When an FFL shuts down operations, they have to send all of its Form 4473s to the ATF. While they can destroy them after a period of time, far too many businesses fail before they reach that period, which means the ATF has a ton of paperwork on who bought what gun.
And they've been trying to digitize the records for a while, which is troubling for a lot of people.
After all, what does this effort really boil down to? It's a gun registry, plain and simple.
The federal government says it’s not building an illegal National gun registry—but if it looks like one, operates like one, and can be searched like one, then what is it really?
That’s the question at the heart of a heated debate about the ATF’s quiet move to digitize Form 4473 records from out-of-business gun shops. These are the forms that list your name, address, and firearm info when you buy a gun through an FFL (Federal Firearms Licensee). Normally, dealers keep these records on-site for 20 years, then they can destroy them. But now, the ATF wants them forever—and in digital format.
According to a paper by Del Schlangen at the Firearms Research Center, the ATF already has close to a billion records in its system. That’s not a typo—a billion. Many of those came from gun stores that went out of business and were forced to send in their paper files. Now, the ATF scans them and stores them digitally in Martinsburg, West Virginia.
Gun owners and lawmakers are calling this what it looks like: a de facto gun registry.
Why It Matters
Under the Firearm Owners’ Protection Act of 1986, the federal government is prohibited from creating any kind of national gun registry. But if the ATF is storing digitized records forever—records that can be searched by serial number and traced back to you—then what’s the difference?
Supporters of digitization claim it’s just about helping cops solve crimes faster. But here’s the catch: if it makes tracking down lawful gun owners easier, it makes confiscation easier too. History has shown that registration is always the first step.
Here's the one issue I have with this, though. Even without the digitization, it's still gun registration. It's just a terribly inefficient gun registration.
The existence of the Form 4473 and the record-keeping requirements for FFL dealers exist explicitly so the ATF can trace a given gun, which means they can use those same records in reverse. Sure, current law says they can't record the data at a gun store in any way, but we've seen that law be broken with zero consequences.
Those records show who bought what at so many gun stores, and when they shut down as small businesses all too often do, the ATF has those records, too.

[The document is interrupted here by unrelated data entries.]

-- ==== Sys2Proof/Tests/Slice0.lean ====
section
/-! SUPPORT. The model's own tests: words and values from the spec's text and its 95_test_vectors.md, and for every obligation with
hypotheses a state and operands that meet them all. -/

namespace Sys2Proof.Machine.Tests

open Sys2Proof Sys2Proof.Machine

-- One theorem after the other: each kernel evaluation would otherwise hold a thread of its own.
set_option Elab.async false

/-! ## Small states -/

/-- The standing operand X of 95_test_vectors.md. -/
def X : Container := 0x1547698BADCFEEFCDAB8967452301
/-- The standing operand Y. -/
def Y : Container := 0x0D2C3B4A5968778695A4B3C2D1E0F
/-- The standing operand W. -/
def W : Container := 0x1BC9A78563412BEBAFECAEFBEADDE
/-- The element One in its container. -/
def One : Container := 0x1FFFFFFFFFFFFFFFFFFFFFFFFFFFF
/-- A container with reserved bit 113 set. -/
def Bad : Container := 0x20000000000000000000000000000

/-- A reset unit with x[1] … x[4] loaded. -/
def four (a b c d : Container) : State := (((State.reset.setReg 1 a).setReg 2 b).setReg 3 c).setReg 4 d

/-- x[1] = X, x[2] = Y, x[3] = W. -/
def sXYW : State := four X Y W 0

/-- A reset unit with X's wire form at address `a`. -/
def wireX (a : Nat) : State :=
  State.reset.memWrite a
    [0x01, 0x23, 0x45, 0x67, 0x89, 0xAB, 0xCD, 0xEF, 0xFE, 0xDC, 0xBA, 0x98, 0x76, 0x54, 0x01]

/-- A reset unit with 14 zero bytes and then `b` at address 0. -/
def wireEnd (b : Byte) : State := State.reset.memWrite 0 (List.replicate 14 0 ++ [b])

/-- A unit in which a fault has been recorded, with X in x[1]. -/
def faulted : State := (four X Y W 0).raise .illegalCommand 0

/-- A table other than the default: in every row T0 and T1 exchanged, another sentinel. -/
def exchanged : MulTable := { Config.tableR145 with flipped := BitVec.allOnes 113, sentinel := 7 }

/-- The state after a command. -/
def after (i : Instr) (s : State) : State :=
  match exec i s with
  | .next t => t
  | .fault _ => s
  | .refused _ => s

/-- The state after one step with the transaction `t` to come. -/
def afterStep (t : Transaction) (s : State) : State :=
  match step { s with pending := [t] } with
  | .next u => u
  | .fault _ => s
  | .refused _ => s

/-! ## Decoding and encoding: words written out from R71, R72 and R74 -/

/-- ZERO E7 (R100). -/
theorem test_decode_zero : decode 0x10700000 = .ok (.zero 7) ∧ encode (.zero 7) = 0x10700000 := by decide +kernel
/-- ONE E2 (R110). -/
theorem test_decode_one : decode 0x11200000 = .ok (.one 2) ∧ encode (.one 2) = 0x11200000 := by decide +kernel
/-- MOV E4, E1 (R111). -/
theorem test_decode_mov : decode 0x12410000 = .ok (.mov 4 1) ∧ encode (.mov 4 1) = 0x12410000 := by decide +kernel
/-- VERIFY E2 (R104). -/
theorem test_decode_verify : decode 0x13020000 = .ok (.verify 2) ∧ encode (.verify 2) = 0x13020000 := by decide +kernel
/-- SER E3, 0x40, 15 (R105). -/
theorem test_decode_ser : decode 0x143400F0 = .ok (.ser 3 0x40 15) ∧ encode (.ser 3 0x40 15) = 0x143400F0 := by decide +kernel
/-- DESER E1, 0x10, 15 (R106). -/
theorem test_decode_deser : decode 0x151100F0 = .ok (.deser 1 0x10 15) ∧ encode (.deser 1 0x10 15) = 0x151100F0 := by decide +kernel
/-- EQ E2, E10 (R107). -/
theorem test_decode_eq : decode 0x1602A000 = .ok (.eq 2 10) ∧ encode (.eq 2 10) = 0x1602A000 := by decide +kernel
/-- ISZERO E6 (95 2.1). -/
theorem test_decode_iszero : decode 0x17060000 = .ok (.iszero 6) ∧ encode (.iszero 6) = 0x17060000 := by decide +kernel
/-- ISONE E5 (R109). -/
theorem test_decode_isone : decode 0x18050000 = .ok (.isone 5) ∧ encode (.isone 5) = 0x18050000 := by decide +kernel
/-- ADD E3, E1, E2 (R120). -/
theorem test_decode_add : decode 0x20312000 = .ok (.add 3 1 2) ∧ encode (.add 3 1 2) = 0x20312000 := by decide +kernel
/-- SUB E3, E1, E2 (R121). -/
theorem test_decode_sub : decode 0x21312000 = .ok (.sub 3 1 2) ∧ encode (.sub 3 1 2) = 0x21312000 := by decide +kernel
/-- NEG E4, E1 (R122). -/
theorem test_decode_neg : decode 0x22410000 = .ok (.neg 4 1) ∧ encode (.neg 4 1) = 0x22410000 := by decide +kernel
/-- ADDONE E5, E1 (R123). -/
theorem test_decode_addone : decode 0x23510000 = .ok (.addone 5 1) ∧ encode (.addone 5 1) = 0x23510000 := by decide +kernel
/-- SUBONE E5, E1 (R124). -/
theorem test_decode_subone : decode 0x24510000 = .ok (.subone 5 1) ∧ encode (.subone 5 1) = 0x24510000 := by decide +kernel
/-- SQR E2, E1 (R132). -/
theorem test_decode_sqr : decode 0x30210000 = .ok (.sqr 2 1) ∧ encode (.sqr 2 1) = 0x30210000 := by decide +kernel
/-- SQRT E2, E1 (R133). -/
theorem test_decode_sqrt : decode 0x31210000 = .ok (.sqrt 2 1) ∧ encode (.sqrt 2 1) = 0x31210000 := by decide +kernel
/-- MUL E3, E1, E2 (R146). -/
theorem test_decode_mul : decode 0x40312000 = .ok (.mul 3 1 2) ∧ encode (.mul 3 1 2) = 0x40312000 := by decide +kernel
/-- INV E2, E1 (R161). -/
theorem test_decode_inv : decode 0x50210000 = .ok (.inv 2 1) ∧ encode (.inv 2 1) = 0x50210000 := by decide +kernel
/-- DIV E3, E1, E2 (R162). -/
theorem test_decode_div : decode 0x51312000 = .ok (.div 3 1 2) ∧ encode (.div 3 1 2) = 0x51312000 := by decide +kernel
/-- TRACE E1 (R171). -/
theorem test_decode_trace : decode 0x60010000 = .ok (.trace 1) ∧ encode (.trace 1) = 0x60010000 := by decide +kernel
/-- QSOLVE E3, E2 (R183). -/
theorem test_decode_qsolve : decode 0x70320000 = .ok (.qsolve 3 2) ∧ encode (.qsolve 3 2) = 0x70320000 := by decide +kernel
/-- QSOLVE3 E4, E5, E1, E2, E3 (R186). -/
theorem test_decode_qsolve3 : decode 0x71412350 = .ok (.qsolve3 4 5 1 2 3) ∧ encode (.qsolve3 4 5 1 2 3) = 0x71412350 := by decide +kernel

/-- The well-formedness check refuses its ill-formed term, and so does the decoder (R76). -/
theorem test_illformed_qsolve3 :
    (Instr.qsolve3 4 4 1 2 3).wellFormed = false ∧ decode 0x71412340 = .error .sameDestinations := by decide +kernel

/-- The illegal words of 95_test_vectors.md section 2.8. -/
theorem test_illegal_words :
    decode 0x00000000 = .error .unknownOpcode ∧ decode 0xFFFFFFFF = .error .unknownOpcode ∧
    decode 0x19000000 = .error .unknownOpcode ∧ decode 0x10700001 = .error .nonzeroUnusedField ∧
    decode 0x10710000 = .error .nonzeroUnusedField ∧ decode 0x20312100 = .error .nonzeroUnusedField ∧
    decode 0x40312008 = .error .nonzeroUnusedField ∧ decode 0x60190000 = .error .nonzeroUnusedField ∧
    decode 0x13100000 = .error .nonzeroUnusedField ∧ decode 0x16120000 = .error .nonzeroUnusedField := by decide +kernel

/-- The fetch word of a table row is the next transaction, and the step runs it (R74, R77). -/
theorem test_fetch_word :
    decodeTableWord 32 0x11200000 = some (.one 2) ∧
    (match step (State.reset.withFetchWord 32 0x11200000) with | .next t => t.reg 2 | _ => 0) = One := by decide +kernel

/-- The assembler reads comments, hexadecimal and the pseudo-instruction (R79, R80). -/
theorem test_assembler :
    assembleLine "SER15 E3, 0x40 ; store".toList = some (.ser 3 0x40 15) ∧
    assemblyText (.qsolve3 4 5 1 2 3) = "QSOLVE3 E4, E5, E1, E2, E3".toList ∧
    assembleLine "ADD E3, E16, E2".toList = none := by decide +kernel

/-! ## Commands: values from the examples of the rules and from 95_test_vectors.md -/

theorem test_zero : (after (.zero 1) sXYW).reg 1 = 0 ∧ (after (.zero 1) sXYW).reg 2 = Y := by decide +kernel
theorem test_one : (after (.one 2) sXYW).reg 2 = One ∧ (after (.one 2) sXYW).reg 1 = X := by decide +kernel
theorem test_mov : (after (.mov 4 1) sXYW).reg 4 = X ∧ (after (.mov 4 1) sXYW).reg 1 = X := by decide +kernel
theorem test_verify_valid : after (.verify 1) sXYW = sXYW := by decide +kernel
theorem test_verify_invalid :
    (after (.verify 1) (four Bad 0 0 0)).status = 0x30 ∧ (after (.verify 1) (four Bad 0 0 0)).fcmd = 0x13010000 := by
  decide +kernel
/-- One serialises to FF ×14, then 01 (S2); the largest start for 15 bytes is 241. -/
theorem test_ser_one :
    (after (.ser 1 241 15) (four One 0 0 0)).memRead 241 15 = List.replicate 14 0xFF ++ [0x01] ∧
    (after (.ser 1 241 15) (four One 0 0 0)).status = 0 := by decide +kernel
theorem test_ser_faults :
    (after (.ser 1 250 10) sXYW).status = 0x70 ∧ (after (.ser 1 242 15) sXYW).status = 0xD0 ∧
    (after (.ser 1 2 255) sXYW).fcmd = 0x14102FF0 ∧ (after (.ser 1 1 255) sXYW).buf.length = 15 := by decide +kernel
theorem test_deser : (after (.deser 1 0x10 15) (wireX 0x10)).reg 1 = X := by decide +kernel
theorem test_deser_faults :
    (after (.deser 1 250 20) sXYW).status = 0x50 ∧ (after (.deser 1 242 15) sXYW).status = 0xD0 ∧
    (after (.deser 1 0 15) (wireEnd 0x02)).status = 0x30 ∧
    (after (.deser 1 0 15) (wireEnd 0x01)).reg 1 = 0x10000000000000000000000000000 := by decide +kernel
theorem test_eq : (after (.eq 1 2) sXYW).status = 0 ∧ (after (.eq 1 1) sXYW).status = 0x02 := by decide +kernel
theorem test_iszero : (after (.iszero 0) sXYW).status = 0x02 ∧ (after (.iszero 1) sXYW).status = 0 := by decide +kernel
theorem test_isone :
    (after (.isone 1) (four One 1 0 0)).status = 0x02 ∧ (after (.isone 2) (four One 1 0 0)).status = 0 := by decide +kernel
theorem test_add : (after (.add 3 1 2) sXYW).reg 3 = 0x186B52C1F4A7997A4F1C25B683D0E := by decide +kernel
theorem test_sub : (after (.sub 3 1 3) sXYW).reg 3 = 0x0E8ECE0ECE8EC5177554388FB8EDF := by decide +kernel
theorem test_neg : (after (.neg 4 1) sXYW).reg 4 = X := by decide +kernel
theorem test_addone : (after (.addone 5 1) sXYW).reg 5 = 0x0AB89674523011032547698BADCFE := by decide +kernel
theorem test_subone : (after (.subone 1 0) sXYW).reg 1 = One := by decide +kernel
/-- The ring is 113 bits long: bit 112 wraps to bit 0 (R135). -/
theorem test_sqr_wraps :
    (after (.sqr 1 1) (four 0x10000000000000000000000000000 0 0 0)).reg 1 = 1 ∧
    (after (.sqr 2 1) sXYW).reg 2 = 0x0A8ED3175B9FDDF9B5712CE8A4603 := by decide +kernel
theorem test_sqrt_wraps :
    (after (.sqrt 1 1) (four 1 0 0 0)).reg 1 = 0x10000000000000000000000000000 ∧
    (after (.sqrt 2 1) sXYW).reg 2 = 0x1AA3B4C5D6E7F77E6D5C4B3A29180 := by decide +kernel
/-- The same product over a table with T0 and T1 exchanged in every row and another sentinel (R142, R144). -/
theorem test_mul :
    (after (.mul 3 1 2) sXYW).reg 3 = 0x1B4296460676F63A74D41AD6E1972 ∧
    exchanged.t0.getD 1 0 = 112 ∧ exchanged.t1.getD 0 0 = 7 ∧
    gfMul exchanged (elementOf X) (elementOf Y) = 0x1B4296460676F63A74D41AD6E1972 := by decide +kernel
/-- basis[0]·basis[1] = basis[0] + basis[46], the destination being a source (R146, R236). -/
theorem test_mul_basis : (after (.mul 1 1 2) (four 1 2 0 0)).reg 1 = 0x400000000001 := by decide +kernel
theorem test_inv : (after (.inv 2 1) sXYW).reg 2 = 0x0A7C1D2A8B48EBA773EE100F11413 := by decide +kernel
theorem test_inv_zero_chain : gfInv Config.multab .chain 1 gfZero = gfZero ∧ gfInv Config.multab .draw 1 gfZero = 1 := by decide +kernel
theorem test_div : (after (.div 3 1 2) sXYW).reg 3 = 0x1AF08E39B8ED2ECDAD5E6EDD211AD := by decide +kernel
theorem test_trace : (after (.trace 1) sXYW).status = 0x01 ∧ (after (.trace 2) sXYW).status = 0 := by decide +kernel
/-- QSOLVE of Y, for both values of QS_Z0. -/
theorem test_qsolve :
    (after (.qsolve 3 2) sXYW).reg 3 =
      (if Config.qsZ0 then 0x04E416C63727D28273639141B0A05 else 0x1B1BE939C8D82D7D8C9C6EBE4F5FA) ∧
    (after (.qsolve 3 2) sXYW).status = 0x04 := by
  simp only [after, exec, execQsolve]
  generalize Config.qsZ0 = z
  revert z
  decide +kernel
theorem test_qsolve_none : (after (.qsolve 3 1) sXYW).reg 3 = W ∧ (after (.qsolve 3 1) sXYW).status = 0 := by decide +kernel
/-- The two roots of X·x² + Y·x + W = 0, for both values of QS_Z0. -/
theorem test_qsolve3 :
    ((after (.qsolve3 4 5 1 2 3) sXYW).reg 4, (after (.qsolve3 4 5 1 2 3) sXYW).reg 5) =
      (if Config.qsZ0 then ((0x1847AA85878F05CBF108F8218D1F0 : Container), (0x157EE9AEFDBD54AD1734DA0384836 : Container))
        else (0x157EE9AEFDBD54AD1734DA0384836, 0x1847AA85878F05CBF108F8218D1F0)) ∧
    (after (.qsolve3 4 5 1 2 3) sXYW).status = 0x08 := by
  simp only [after, exec, execQsolve3]
  generalize Config.qsZ0 = z
  revert z
  decide +kernel
/-- B = Zero gives one root, A = Zero the fault InvalidArgument. -/
theorem test_qsolve3_corners :
    (after (.qsolve3 5 6 1 4 3) sXYW).reg 5 = 0x08820001EE84AB629F81CFE34BD79 ∧
    (after (.qsolve3 5 6 1 4 3) sXYW).status = 0x04 ∧ (after (.qsolve3 5 6 4 1 3) sXYW).status = 0x90 := by decide +kernel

Digitizing them just makes it more practical and efficient.
Let's also realize that gun tracing doesn't solve crimes. When people have actually looked for examples where gun tracing solved a crime, they couldn't find one. Not in the United States, nor in Canada where they have outright handgun registration.
That's because criminals aren't buying guns lawfully. That's not how they get firearms in the first place. We know that because they've told us how they get them.
Moreover, tracing only works if a gun is recovered at the scene. Most criminals don't leave them lying around after shooting someone.
But as a registry, all this works so much better.
And it's illegal.
Yet the ATF is going to keep trying to do it anyway.